-- ==== Sys2Proof/Tests/Slice0.lean ====
section
/-! SUPPORT. Tests: expected values are the spec's (spec/95_test_vectors.md, and the examples of the rules named); and a
witness for the hypotheses of every statement that has some. -/

namespace Sys2Proof.Tests

open Sys2Proof Sys2Proof.Machine Sys2Proof.Machine.HostProgram

/-! ## Helpers -/

/-- The state a step goes on with. -/
def stateOf : Result → Option State
  | .next t => some t
  | .fault _ => none
  | .refused _ => none

/-- After reset, with the state block given by its hex digits. -/
def withBlock (digits : Nat) : State := { State.reset with st := blockOfHex digits }

/-- After reset, with a valid schedule of Nr = nr and round key r given by four words, all other words 0. -/
def withRoundKey (nk nr : Nibble) (r : Fin 15) (k0 k1 k2 k3 : Word) (digits : Nat) : State :=
  { State.reset with
    st := blockOfHex digits
    keyValid := true
    ekNk := nk
    ekNr := nr
    ek := (((State.reset.ek.set (4 * r.val) k0).set (4 * r.val + 1) k1).set (4 * r.val + 2) k2).set (4 * r.val + 3) k3 }

/-- After reset, a command word accepted. -/
def accepted (w : Word) : State := accept w State.reset

/-- After reset, the AES-128 expander running on an all-zero key, at word i. -/
def expanding (i : BitVec 6) : State := { State.reset with phase := .keyexp, kxNk := 4, kxNr := 10, kxI := i }

/-- An all-zero AES-128 schedule valid, and the sequencer running at round rc. -/
def ciphering (dir : Direction) (rc : Nibble) : State :=
  { State.reset with keyValid := true, ekNk := 4, ekNr := 10, phase := .cipher, dir := dir, rc := rc }

/-! ## Well-formedness: the one check there is refuses the ill-formed term -/

theorem test_ark_16_is_ill_formed : Instr.wellFormed (.ark 16) = false := by decide
theorem test_ark_15_is_well_formed : Instr.wellFormed (.ark 15) = true := by decide

/-! ## Decoding: words written out from R110, R113, R116 and the corner words of R287 -/

theorem test_decode_nop : decode 0b00000000000000000000000000000000#32 = .ok .nop := by rfl
theorem test_decode_keyexp : decode 0b00000000000000000000000000000001#32 = .ok .keyexp := by rfl
theorem test_decode_enc : decode 0b00000000000000000000000000000010#32 = .ok .enc := by rfl
theorem test_decode_dec : decode 0b00000000000000000000000000000011#32 = .ok .dec := by rfl
theorem test_decode_ark_10 : decode 0b00000000000000000000101000000100#32 = .ok (.ark 10) := by rfl
theorem test_decode_ark_15 : decode 0b00000000000000000000111100000100#32 = .ok (.ark 15) := by rfl
theorem test_decode_sb : decode 0b00000000000000000000000000000101#32 = .ok .sb := by rfl
theorem test_decode_isb : decode 0b00000000000000000000000000000110#32 = .ok .isb := by rfl
theorem test_decode_sr : decode 0b00000000000000000000000000000111#32 = .ok .sr := by rfl
theorem test_decode_isr : decode 0b00000000000000000000000000001000#32 = .ok .isr := by rfl
theorem test_decode_mc : decode 0b00000000000000000000000000001001#32 = .ok .mc := by rfl
theorem test_decode_imc : decode 0b00000000000000000000000000001010#32 = .ok .imc := by rfl
theorem test_decode_gfmul : decode 0b00000000000000000000000000001011#32 = .ok .gfmul := by rfl
theorem test_decode_first_unassigned : decode 0x0000000C#32 = .error .unassignedOpcode := by rfl
theorem test_decode_last_unassigned : decode 0x000000FF#32 = .error .unassignedOpcode := by rfl
theorem test_decode_reserved_bit_12 : decode 0x00001000#32 = .error .reservedField := by rfl
theorem test_decode_enc_with_bit_31 : decode 0x80000002#32 = .error .reservedField := by rfl
theorem test_decode_enc_with_round : decode 0x00000102#32 = .error .roundField := by rfl
theorem test_encode_ark_10 : encode (.ark 10) = 0x00000A04 := by decide
theorem test_decode_table_word : decodeTableWord 32 0xB04 = some (.ark 11) := by decide

/-! ## The register map at the ends of its ranges (R30) -/

theorem test_regAt_key :
    regAt 0x010 = .key 0 ∧ regAt 0x02C = .key 7 ∧ regAt 0x030 = .state 0 ∧ regAt 0x03C = .state 3 := by decide
theorem test_regAt_reserved :
    regAt 0x048 = .reserved ∧ regAt 0x0FC = .reserved ∧ regAt 0x1F0 = .reserved ∧ regAt 0x1FC = .reserved := by decide
theorem test_regAt_expkey : regAt 0x100 = .expkey 0 ∧ regAt 0x1EC = .expkey 59 := by decide
theorem test_regAt_gf : regAt 0x040 = .gfop ∧ regAt 0x044 = .gfres := by decide

/-! ## STATUS (R33; section 3: 0x004A0006 means EK_NK 4, EK_NR 10, KEY_VALID 1, DONE 1) -/

theorem test_status_word :
    statusWord { State.reset with ekNk := 4, ekNr := 10, keyValid := true, done := true } = 0x004A0006 := by decide
/-- V-CTL-2: an illegal word ends with STATUS 0x00000102. -/
theorem test_illegal_word_status :
    (stateOf (engineStep (accepted 0x0000000C))).map statusWord = some 0x00000102 := by decide
/-- V-CTL-5: wr STATUS 2 on 0x302 leaves 0x300. -/
theorem test_clear_done :
    statusWord (clearStatus 0x00000002 { State.reset with done := true, err := 3 }) = 0x00000300 := by decide
/-- V-CTL-16: GFOP keeps bits 15:0. -/
theorem test_gfop_reserved_bits : readReg (writeReg State.reset 0xFFFF08AF .gfop) .gfop = 0x000008AF := by decide
/-- V-KX-5: KEYLEN keeps bits 7:0. -/
theorem test_keylen_reserved_bits : (writeReg State.reset 0x00000110 .keylen).klen = 0x10 := by decide
/-- P1.07: STATE0 holds ST[0] in bits 31:24. -/
theorem test_state_column :
    columnWord (setColumn (blockOfHex 0) 1 0x44556677) 1 = 0x44556677 ∧
      (setColumn (blockOfHex 0) 1 0x44556677)[4] = 0x44 := by decide
/-- V-CTL-7: a STATE0 write while busy is dropped and sets OVR. -/
theorem test_busy_write_dropped :
    (busWrite (.state 0) 0x12345678 (accepted 1)).st = State.reset.st ∧
      (busWrite (.state 0) 0x12345678 (accepted 1)).ovr = true := by decide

■ WHAT YOU ARE ASKED TO DO: A single number is the whole answer here: the number of lines in the data containing "true".

■ RESPONSE TO THE TASK: 6